Mara felt resistance at the end of the pick—then a subtle give, like a knot loosening. Something shifted, not in her hand but in Jonah, an internal turning as unmistakable as a living creature rearranging itself to avoid a trap. Her stomach turned cold.
“Don’t pull away,” she said, but Jonah was already trying, twisting his shoulders, eyes squeezed shut. She tightened her grip, fingers digging into his temples. “Jonah. If it stays, it will keep feeding on you. Do you understand?”
He gave a tiny, frantic nod. Tears ran from the corners of his eyes into his hair.
Mara hooked the pick and drew back in one steady motion, the way her father’s note demanded—no bargaining, no pause. There was a wet sound, soft but final, like suction breaking. Something slid free with a reluctant jerk.
For half a second Mara couldn’t make her mind accept what her hand held. It was dark and thin, like a strip of burnt seaweed, except it flexed on its own. It glistened under the lantern, not with blood but with a slick sheen that seemed to drink the light. Along its length were tiny ridges that fluttered, as if tasting the air. It writhed around the metal pick as though it recognized the shape of a weapon and wanted to learn how to be one.
Silence fell so abruptly it felt arranged. Jonah’s tremors stopped. His shoulders dropped. He drew in a long breath, clean and deep, and lifted his head with an expression that belonged to a man waking from a fever. “I…” he said softly, blinking. “I can hear the wind. I can hear you breathing.”
Mara couldn’t look away from the thing. It twitched, once, then twice, and a faint sound emerged—high, almost like a word spoken through water. Her skin prickled. The ridges along its length flared open, revealing pale inner membranes that pulsed in time with her heartbeat, as if it had already synced itself to her.
“This was inside you,” she said, and the sentence tasted like ash. “All this time.”
Jonah reached toward her, not for the thing but for her wrist, grounding himself. His touch was steady now, human. “Is it dead?”
Before Mara could answer, the lantern flickered violently. The flame snapped low, then surged, then went out as if a mouth had closed around it. Darkness poured into the cabin. Mara’s breath caught. She felt the thing in her hand thrash, suddenly strong, tugging against her grip with a purpose that wasn’t panic but direction.
In the black, a sound brushed her ear—something between a whisper and a sigh. Not Jonah’s voice. Not the wind. A sound that seemed to form her name without using any of the letters.

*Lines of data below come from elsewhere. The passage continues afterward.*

theorem keeps_recalCheck {r0 s : State} (h : Keeps r0 s) : Keeps r0 (State.recalCheck s) := by
  unfold State.recalCheck
  repeat' first
    | (with_reducible assumption)
    | (solve | simp (maxDischargeDepth := 60) +contextual only [keeps_ite, implies_true, keeps_recalStart, *])
    | (with_reducible intro _)
    | (simp only [])
    | split

theorem keeps_testRecal {r0 s : State} (h : Keeps r0 s) (target : Nat) : Keeps r0 (State.testRecal s target) := by
  unfold State.testRecal
  repeat' first
    | (with_reducible assumption)
    | (solve | simp (maxDischargeDepth := 60) +contextual only [implies_true, keeps_log', keeps_mapRst, keeps_recalStart,
        keeps_set, keeps_testRefuse, keeps_testTake, *])
    | (with_reducible intro _)
    | (with_reducible apply keeps_testWrite)
    | (simp only [])
    | split

theorem keeps_testCancel {r0 s : State} (h : Keeps r0 s) : Keeps r0 (State.testCancel s) := by
  unfold State.testCancel
  simp (maxDischargeDepth := 60) +contextual only [keeps_ite, implies_true, keeps_testEnd, *]

theorem keeps_execTestLogicBist {r0 s : State} (h : Keeps r0 s) (_by : Agent) (target : Nat) : KeepsR r0 (execTestLogicBist _by
    target s) := by
  unfold execTestLogicBist
  simp (maxDischargeDepth := 60) +contextual only [KeepsR_next, keeps_testBist, *]

theorem keeps_execTestLpddr6Cal {r0 s : State} (h : Keeps r0 s) (_by : Agent) (target : Nat) : KeepsR r0 (execTestLpddr6Cal _by
    target s) := by
  unfold execTestLpddr6Cal
  simp (maxDischargeDepth := 60) +contextual only [KeepsR_next, keeps_testCal, *]

theorem keeps_execTestOpticalRecal {r0 s : State} (h : Keeps r0 s) (_by : Agent) (target : Nat) : KeepsR r0 (execTestOpticalRecal
    _by target s) := by
  unfold execTestOpticalRecal
  simp (maxDischargeDepth := 60) +contextual only [KeepsR_next, keeps_testRecal, *]

theorem keeps_execTestCancel {r0 s : State} (h : Keeps r0 s) (_by : Agent) : KeepsR r0 (execTestCancel _by s) := by
  unfold execTestCancel
  simp (maxDischargeDepth := 60) +contextual only [KeepsR_next, keeps_testCancel, *]

theorem keeps_execOpticalRecalStart {r0 s : State} (h : Keeps r0 s) : KeepsR r0 (execOpticalRecalStart s) := by
  unfold execOpticalRecalStart
  simp (maxDischargeDepth := 60) +contextual only [KeepsR_next, keeps_recalCheck, *]

theorem keeps_testDone {r0 s : State} (h : Keeps r0 s) (fail : Option Nat) : Keeps r0 (State.testDone s fail) := by
  unfold State.testDone
  repeat' first
    | (with_reducible assumption)
    | (solve | simp (maxDischargeDepth := 60) +contextual only [keeps_ite, implies_true, keeps_fenceClu, keeps_log', keeps_set,
        keeps_spareLost, keeps_testEnd, *])
    | (with_reducible intro _)
    | (simp only [])
    | split

theorem keeps_execTestComplete {r0 s : State} (h : Keeps r0 s) (fail : Option Nat) : KeepsR r0 (execTestComplete fail s) := by
  unfold execTestComplete
  simp (maxDischargeDepth := 60) +contextual only [KeepsR_next, keeps_testDone, *]

theorem keeps_execFibreBlockUnlatch {r0 s : State} (h : Keeps r0 s) (block : Nat) : KeepsR r0 (execFibreBlockUnlatch block s)
    := by
  unfold execFibreBlockUnlatch
  simp (maxDischargeDepth := 60) +contextual only [keeps_ite, implies_true, keeps_mk, keeps_foldl, KeepsR_next, KeepsR_onUnit,
      keeps_portDown, *]

theorem keeps_execFibreBlockLatch {r0 s : State} (h : Keeps r0 s) (block : Nat) : KeepsR r0 (execFibreBlockLatch block s) := by
  unfold execFibreBlockLatch
  simp (maxDischargeDepth := 60) +contextual only [keeps_mk, KeepsR_next, KeepsR_onUnit, *]

theorem keeps_rstCtl {r0 s : State} (h : Keeps r0 s) (val : Word) : Keeps r0 (State.rstCtl s val) := by
  unfold State.rstCtl
  repeat' first
    | (with_reducible assumption)
    | (solve | simp (maxDischargeDepth := 60) +contextual only [implies_true, keeps_coreReset, keeps_dieReset, keeps_warmReset,
        *])
    | (with_reducible intro _)
    | (simp only [])
    | split

theorem keeps_rstTest {r0 s : State} (h : Keeps r0 s) (val : Word) : Keeps r0 (State.rstTest s val) := by
  unfold State.rstTest
  repeat' first
    | (with_reducible assumption)
    | (solve | simp (maxDischargeDepth := 60) +contextual only [implies_true, keeps_testBist, keeps_testCal, keeps_testCancel,
        keeps_testRecal, *])
    | (with_reducible intro _)
    | (simp only [])
    | split

/-! ### Reg.lean -/

theorem keeps_plainWrite {r0 s : State} (h : Keeps r0 s) (r : Reg) (u i v : Nat) : Keeps r0 (State.plainWrite s r u i v) := by
  unfold State.plainWrite
  repeat' first
    | (with_reducible assumption)
    | (solve | simp (maxDischargeDepth := 60) +contextual only [keeps_ite, implies_true, keeps_set, *])
    | (with_reducible intro _)
    | (with_reducible refine keeps_foldl _ _ _ ?_ ?_)
    | (simp only [])
    | split

theorem keeps_beatCfgWrite {r0 s : State} (h : Keeps r0 s) (v : Nat) : Keeps r0 (State.beatCfgWrite s v) := by
  unfold State.beatCfgWrite
  simp (maxDischargeDepth := 60) +contextual only [keeps_ite, implies_true, keeps_beatRole, keeps_plainWrite, *]

theorem keeps_queWrite {r0 s : State} (h : Keeps r0 s) (by_ : Agent) (v : Nat) : KeepsR r0 (State.queWrite s by_ v) := by
  unfold State.queWrite
  repeat' first
    | (with_reducible assumption)
    | (solve | simp (maxDischargeDepth := 60) +contextual only [keeps_execQueueBadOp, keeps_execQueueDisable,
        keeps_execQueueEnable, keeps_execQueueFlush, keeps_execQueueQuery, keeps_execQueueSetlevel, *])
    | (with_reducible intro _)
    | (with_reducible apply KeepsR_onUnit)
    | (with_reducible rw [KeepsR_next])
    | (simp only [])
    | split

theorem keeps_secWrite {r0 s : State} (h : Keeps r0 s) (by_ : Agent) (v : Nat) : KeepsR r0 (State.secWrite s by_ v) := by
  unfold State.secWrite
  split
  · exact keeps_execSecAttest h by_
  · exact keeps_execSecStage h by_
  · rw [KeepsR_next]
    exact keeps_secOp h _ _ fun _ hs => keeps_secKey hs
  · exact keeps_execSecAdvanceSvn h by_
  · exact keeps_execSecCert h by_
  · rw [KeepsR_next]
    exact keeps_whenReady h _ _ _ fun _ hs => hs

theorem keeps_prepWrite {r0 s : State} (h : Keeps r0 s) (by_ : Agent) (v : Nat) : Keeps r0 (State.prepWrite s by_ v) := by
  unfold State.prepWrite
  simp (maxDischargeDepth := 60) +contextual only [keeps_ite, implies_true, keeps_strAbandon, keeps_strPrepare,
      keeps_whenReady, *]

theorem keeps_regWrite {r0 s : State} (h : Keeps r0 s) (by_ : Agent) (r : Reg) (u i : Nat) (val : Word) : KeepsR r0
    (State.regWrite s by_ r u i val) := by
  unfold State.regWrite
  repeat' first
    | (with_reducible assumption)
    | (solve | simp (maxDischargeDepth := 60) +contextual only [keeps_ite, implies_true, KeepsR_next, keeps_beatCfgWrite,
        keeps_bopWrite, keeps_capWrite, keeps_cursorWrite, keeps_dbgWrite, keeps_escWrite, keeps_gate, keeps_hskClear,
        keeps_irqClear, keeps_irqEnable, keeps_labFlush, keeps_latWrite, keeps_layoutWrite, keeps_plainWrite,
        keeps_portDisable, keeps_prepWrite, keeps_queWrite, keeps_retrainAll, keeps_rstCtl, keeps_rstTest, keeps_sealAccept,
        keeps_sealGrant, keeps_sealOffer, keeps_secWrite, keeps_set, keeps_strCommit, keeps_stwEnable, keeps_ungate,
        keeps_updClear, keeps_winEndGather, *])
    | (with_reducible intro _)
    | (with_reducible apply KeepsR_onUnit)
    | (with_reducible rw [KeepsR_next])
    | (simp only [])
    | split

theorem keeps_regRefuse {r0 s : State} (h : Keeps r0 s) (a : Agent) : Keeps r0 (State.regRefuse s a) := by
  unfold State.regRefuse
  simp (maxDischargeDepth := 60) +contextual only [keeps_emit, *]

theorem keeps_tidyRefused {r0 s : State} (h : Keeps r0 s) (core : Nat) : Keeps r0 (State.tidyRefused s core) := by
  unfold State.tidyRefused
  simp (maxDischargeDepth := 60) +contextual only [keeps_ite, implies_true, keeps_dropPacket, *]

Jonah’s fingers tightened around her wrist. “Mara,” he said, urgent. “Where is it?”
Mara held her arm out, but she couldn’t see her own hand. She could only feel the slippery coil sliding, patient as a rope. And then, impossibly, she sensed it pause—as if listening, as if deciding.
From somewhere in the darkness, close enough to be inside her ribs, came the faintest imitation of speech, a broken cadence that made her blood run colder than the lake outside. It sounded like someone trying to remember how to be a person.
And then the thing moved again—up her arm, toward the warmth of her throat—while Jonah, newly quiet, breathed in a calm that didn’t belong to him at all.